In the second experiment, the effects of ZP removal after centrifugation in putative zygotes before simultaneous electroporation with two gRNAs targeting the GGTA1 and CMAH genes on both embryonic development and the induction of target mutations in the resulting blastocysts were compared, as increased mutation rates may be associated with ZP removal. The ZP serves as a protective coating for mammalian oocytes and embryos, preserving the integrity of the preimplantation embryo, ensuring a stable microenvironment, and shielding the embryo from bacteria, fungi, immune cells, and mechanical injury while traversing the oviduct (Wassarman and Litscher 2008; Vajta et al. 2010; Li et al. 2013b). In vitro procedures can induce hardening of the ZP due to the influence of various chemical agents (Cohen et al. 1990), resulting in alterations to the ZP structure (Michelmann et al. 2007), which could pose an obstacle during electroporation. Our results indicate that ZP removal had no significant adverse effects on embryonic development. This finding aligns with the findings of Li et al. (2013b), who reported that ZP removal might enhance embryonic quality by accelerating embryonic development and reducing the number of apoptotic cells in blastocysts. This suggests that combining ZP removal with centrifugation is viable for preparing porcine zygotes before electroporation, as it demonstrates no negative impact on embryo development.

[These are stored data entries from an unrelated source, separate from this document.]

-- ==== Sys2Proof/Tests/Slice0.lean ====
section
/-! SUPPORT. Tests: for every statement a witness of its hypotheses, and worked examples and tables of the spec. -/

set_option Elab.async false

namespace Sys2Proof.Tests
open Sys2Proof.Machine

/-- Powered, in ROM. -/
def powered : State := { State.reset with plat := { on := true } }

/-- At STAGE 3 in Run with the host's link up. -/
def booted : State :=
  { State.reset with plat := { on := true, stage := 3, perst := false, pcieUp := true, hpState := 1, memUp := true }, cfg := { interleave := some 0 } }

/-- A complete configuration, ready to be committed. -/
def configured : State :=
  { State.reset with
    plat := { on := true, stage := 1, perst := false, pcieUp := true, hpState := 1, memUp := true, cacheEn := true }
    cfg := { interleave := some 0, ridgeAddr := some 3, trapRing := [(0, 0, 6), (1, 0x1000, 6), (2, 0x2000, 6), (3, 0x3000, 6)]
             reqRing := some 0x20000, startRing := some (0x40000, 2), telemetry := some (0x50000, 8, 10, 8)
             nodeEntry := some 0x800000000000 } }

/-- A packet of an opcode with its CRC. -/
def pkt (op : Nat) (body : List Byte) : Packet :=
  let k : Packet := { flags := 0, plen := body.length, seq := 7, crc := 0, rsv := 0, body := body }
  { k with crc := BitVec.ofNat 32 (pktCrc k op) }

/-- A test packet carries its CRC. -/
theorem pkt_crc (op : Nat) (body : List Byte) : (pkt op body).crc.toNat = pktCrc (pkt op body) op := by
  have h := crc32c_lt (pktHeader (pkt op body) op 0 ++ pktData (pkt op body))
  exact Nat.mod_eq_of_lt h

/-- What is left of the checks of a test packet. -/
theorem pkt_check (op : Nat) (p : Port) (body : List Byte) (stage : Nat) :
    ebCheck op p (pkt op body) stage = (match ebPorts op with
      | none => some 2
      | some ps =>
        if !(ps.contains p) then some 3
        else if !(ebLen op (pkt op body).plen (pktData (pkt op body))) then some 4
        else if !(ebStage op stage) then some 5
        else none) := by
  unfold ebCheck
  rw [if_neg (by simpa using pkt_crc op body)] <;> (cases ebPorts op <;> rfl)

/-- Crew 0 of stand 0 on tile (0, 0), all lanes at address 0, with a word in the instruction buffer; 128 registers, accumulators and the
element engine allotted, 8 KiB of local store. -/
def crewState (w : W64) : State :=
  { booted.setTile 0 0 {
      launch := some 0, ibuf := [(0, w)], stands := [(0, { launch := 0, index := 0, killed := false, lost := false })],
      crews := [(0, newCrew 0 0 0)] } with
    launches := [(0, {
      id := 0, stream := 0, addr := 0, tag := 0, gx := 1, gy := 1, gz := 1, crews := 1, nreg := 128, lsSplit := 1, lsStand := 8,
      acc := 4, ee := 1, entry := 0, space := 0, progs := [], wins := [], tiles := [(0, 0)], per := 1, paced := false, next := 1, ended := 0,
      killed := 0, lost := 0, unplaced := 0, closed := false })] }

/-- That crew. -/
def c0 : CrewId := { die := 0, tile := 0, slot := 0 }

/-- A word of a format and opcode with guard p7 and the rest of its fields. -/
def word (fmt op rest : Nat) : W64 := BitVec.ofNat 64 (fmt + 7 * 8 + op * 256 + rest)
/-- A format A word: D, A, B, C, TYPE. -/
def wordA (op d a b k ty : Nat) : W64 := word 0 op (d * 2 ^ 16 + a * 2 ^ 24 + b * 2 ^ 32 + k * 2 ^ 40 + ty * 2 ^ 48)
/-- The word issues. -/
def runs (w : W64) : Bool := ((crewState w).issues c0 w (opKey w)).isSome
/-- A format M word: D, B, OFF, SIZE, SP. -/
def wordM (op d b off size sp : Nat) : W64 := word 1 op (d * 2 ^ 16 + b * 2 ^ 24 + off * 2 ^ 32 + size * 2 ^ 56 + sp * 2 ^ 59)
/-- A format S word: D, A, B, TYPE, sub-operation, SP. -/
def wordS (op d a b ty sub sp : Nat) : W64 := word 5 op (d * 2 ^ 16 + a * 2 ^ 24 + b * 2 ^ 32 + ty * 2 ^ 48 + sub * 2 ^ 52 + sp * 2 ^ 56)
/-- What issues for a word at the test crew. -/
def issued (w : W64) : Option (Issue × State) := (crewState w).issues c0 w (opKey w)

/-- An access in flight at a stage, of a crew's lane. -/
def oneReq (who : Who) (kind : AccKind) (stage : Stage) (levels : List Level) : State :=
  { crewState 0 with reqs := [(4, { laneReq c0 0 kind 0 4 { lane := 0, addr := 0, data := 0, cmp := 0 } with
    id := 4, who := who, stage := stage, levels := levels })] }

/-- A maintenance activity that runs on die 1, target 3 and 2. -/
def maintAct (code origin : Nat) : Act :=
  { num := 1, code := code, die := 1, t4 := 3, t5 := 2, state := 0, origin := origin, time := booted.now, aborting := false, result := [],
    bare := false, begun := true }

/-- The outcome is a next state. -/
def answers (o : Host.Outcome State Fault Refusal) : Bool := match o with | .next _ => true | _ => false

/-- Stream 5 ready to take a record at address 64 of its space, whose page 0 is host memory and page 1 near memory, all readable and
writable. -/
def reader (v : Stream) : State :=
  let b := booted.setStream 5 { v with state := 1, next := 64, srsz := 8, slots := [some 0, none, none, none], masks := [1, 0, 0, 0] }
  { b with
    plat := { b.plat with cacheEn := true }
    cols := (List.range 16).map (fun k => (k, { state := 1, mods := 9 }))
    fuses := { b.fuses with enabled := [BitVec.allOnes 68, 0, 0, 0] }
    xlt := { b.xlt with
      root := [(0, 1)]
      tc := [(0, { space := 0, page := 0, big := false, leaf := some (0x1F + 2 * 32), refused := 0 }),
             (16, { space := 0, page := 1, big := false, leaf := some 0x1F, refused := 0 })] } }

/-- The answer to a read of a line that holds bytes from an offset on. -/
def lineWith (at_ : Nat) (l : List Byte) : AccResult := .line { data := BitVec.ofNat 1024 (leNat l * 2 ^ (8 * at_)), pmask := 0 }

/-- The answered access of a unit's read of 8-byte words at an address within one line. -/
def readOf (id : Nat) (who : Who) (space va : Nat) (ws : List W64) : Nat × Req :=
  let l := (ws.map (fun w => leBytes 8 w.toNat)).flatten
  (id, { unitReq who .bread space va l.length with id := id, pa := va, stage := .replied (lineWith (va % 128) l) })

/-- Stream 5 has read its next record. -/
def hasRead (v : Stream) (ws : List W64) : State :=
  let r := reader v
  { r with reqs := [readOf 900 (.stream 5 64) v.space 64 (ws ++ List.replicate (8 - ws.length) 0)] }

/-- What the dispatcher takes of a record of a type. -/
def taken (v : Stream) (typ : Nat) (ws : List W64) : Option (List W64 × State) := (hasRead v ws).recordFor 5 typ

/-- Accesses in flight that have all been answered alike. -/
def answered (s : State) (a : AccResult) (xs : List Req) : State :=
  { s with reqs := (List.range xs.length).map (fun i => (i, { xs.getD i (unitReq (.unit .hub 0) .load 0 0 0) with id := i, stage := .replied a })) }

/-- A record of a type in flight. -/
def aFlight (addr typ pos : Nat) (ws : List W64) : Flight :=
  { addr := addr, typ := typ, words := ws, fin := none, handed := 0, finished := 0, err := none, die := 0, since := 0, last := 0, pos := pos }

When evaluating the mutation rates, all embryos showed mutations in GGTA1 and CMAH attributable to ZP removal, regardless of centrifugation. We used a group culture system of ZP-free zygotes and embryos after electroporation, which may lead to the aggregation of two or more embryos in some embryos, resulting in chimeric blastocysts. This was a serious limitation of our group culture system as a method for evaluating the development and mutation of edited zygotes. Therefore, individual culture systems for ZP-free embryos should be optimized, e.g., using individual micro-well cultures, to achieve efficient embryo development and thus address the limiting factor of embryo aggregation leading to chimerism. However, our observation supports the hypothesis that the presence of ZP impedes electroporation. Generally, the electrical pulse applied during electroporation induces the reversible breakdown of the ZP and the cellular membrane, leading to pore formation that facilitates the introduction of DNA/RNA into embryos (Hirata et al. 2019). Consequently, without the ZP, the electrical pulse would only be needed to induce pore formation in the cellular membrane, simplifying the introduction of foreign genetic material into the embryos. This suggests that, in the present study, the removal of the ZP was crucial for delivering all CRISPR/Cas9 components into the embryos, including the two gRNAs targeting the GGTA1 and CMAH genes. Although the limited amount of genomic DNA in each blastocyst did not allow for analysis of the large deletions generated during double-strand break repair after Cas9 cleavage, the analysis of targeted gene sequences in a single blastocyst revealed that the rates of double biallelic mutations in ZP-free embryos without centrifugation were significantly lower than those observed after centrifugation. This finding indicates that centrifugation may be pivotal in improving double biallelic mutation rates and reducing mosaicism, possibly by influencing cellular responses (Rajendran and Simons 2005) or other processes associated with introducing CRISPR/Cas9 components.

Conclusions

In conclusion, our findings indicated that pre-electroporation treatments involving centrifugation and ZP removal positively affect the reduction of mosaic mutations. Notably, the effect of centrifugation varied depending on the gRNA used. Therefore, the combined application of centrifugation and ZP removal has emerged as a potential strategy to mitigate mosaicism in the CRISPR system, particularly in porcine embryos.